Judy Craske, Project Director, Shaping the Future, said:"Shaping the Future is an exemplar of how the public and private sectors can work together to pre-emptively address structural employment shifts and boost the diversity of regional economies.
At a time of national and global shortages in key technical skills and engineering expertise, North West Wales offers a unique concentration of scarce and sought after skills for employers to tap into."
Meanwhile, the Wylfa Nuclear Power Station has announced it is shutting down Reactor 2 permanently on 30 April 2012, after around 41 years of producing electricity. The other reactor will continue under the planned extension untiol 2014.
Site Director Stuart Law praised the local workforce which has produced electricity at Wylfa for over 40 years with a very commendable safety record.
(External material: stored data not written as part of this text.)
-- ==== Sys2Proof/Machine/State.lean ====
section
/-! DEFINITION. The state of the 1240 as plain data: every register, counter, queue, buffer, mode and pin
the spec gives it, grouped by chapter, and the queue of waiting commands. A comment after a field gives its
width, the rule that names it and, where the reset value is the model's, the log entry. Field defaults are the reset
values. Sparse tables (`Tbl`) list only entries that differ from reset. -/

namespace Sys2Proof.Machine

/-- No step faults: the spec gives each command of the table an effect in every state. -/
inductive Fault where
  deriving DecidableEq, Repr

/-- Why a command has no meaning. -/
inductive Refusal where
  /-- Raised by an arm of Dispatch.lean for a command that has no meaning yet. Safe: the machine stops. -/
  | notModelled (mnemonic : String)
  deriving DecidableEq, Repr

/-- What a head's output sends (R121): nothing, a picture, the idle pattern, the training patterns, or blank data with the
clock pairs running. -/
inductive Sends where
  | nothing
  | picture
  | idle
  | training
  | blank
  deriving DecidableEq, Repr

/-- What leaves the block, in the order it leaves. -/
inductive Output where
  /-- A completion or event: function, local queue, ring entry, its eight words (R74, Table 02.6). -/
  | completion (fn q entry : Nat) (words : List Nat)
  /-- An MSI-X interrupt: function, vector (R75, R82). -/
  | msix (fn vector : Nat)
  /-- A posted write to host memory other than a completion (R95, R373). -/
  | hostWrite (fn addr : Nat) (words : List Nat)
  /-- The value a register read returns to an initiator. -/
  | readData (ini : Nat) (val : Nat)
  /-- An answer on the SMBus management port (R628). -/
  | smbus (bytes : List Byte)
  /-- An SMBus command that is not acknowledged (R628). -/
  | smbusNak (code : Nat)
  /-- An output line of a head: head, line, and for each link its pixels: packed at the output depth on a DisplayPort
  head, as the seven bits of each data pair on an LVDS head (R112, R136, R137). -/
  | line (head y : Nat) (links : List (List Nat))
  /-- The output of a head sends something else from now on (R121). -/
  | signal (head : Nat) (what : Sends)
  /-- A frame that leaves on an external port: port, bytes with its FCS, DT at which its last part starts (R410, R418, R423). -/
  | frame (port len at_ : Nat)
  /-- A write to the ageing record in the boot flash (R590): island, v_req in mV, top_bin in MHz. -/
  | flash (isl vReq top : Nat)
  deriving DecidableEq, Repr

/-! ### Chapter 1: islands and device time -/

/-- One island (Table 01.1, R28-R34, Table 14.5, R584-R590). -/
structure Island where
  live      : Bool := false          -- 1 bit; R597 R599 R604; released since PORST_N
  inReset   : Bool := false          -- 1 bit; WCH_ISL_RESET_STAT.IN_RESET (R29)
  resetAt   : Time := 0              -- ns; R33; instant of the last reset step
  power     : Nat := 0               -- 2 bits; WCH_PWR_STAT (Table 14.5): 0 ON 1 CLOCK_GATED 2 RETENTION 3 OFF
  stopped   : Bool := false          -- 1 bit; R572; clock stopped while CLOCK_GATED and idle
  retReq    : Option (Nat × Time) := none -- R574; RETENTION request waiting: requester and its instant
  limit     : Nat := 0               -- MHz; R584; thermal clock limit
  top       : Nat := 0               -- MHz; WCH_AGE.TOP_MHZ (R587)
  vReq      : Nat := 0               -- mV; R587; voltage requirement
  lastRaise : Time := 0              -- ns; R587
  exhausted : Bool := false          -- 1 bit; WCH_AGE.EXHAUSTED (R588)
  throttling : Bool := false         -- 1 bit; R584
  perfHold  : Bool := false          -- 1 bit; R538; performance counters held
  deriving DecidableEq, Repr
Plans for a replacement nuclear plant, called Wylfa B, to be up and running by 2025 have taken a hit following the recent announcement that Horizon Nuclear Power are withdrawing from the major project. This follows difficulties encountered by the two joint venture partners, the German utility giants RWE and E.ON.
In the meantime, the UK government is desperately trying to establish whether a new consortium might be interested in taking on the Horizon challenge. Recently, the Russian nuclear Company Rosatom expressed an interest in building plants in theh UK, including Wylfa.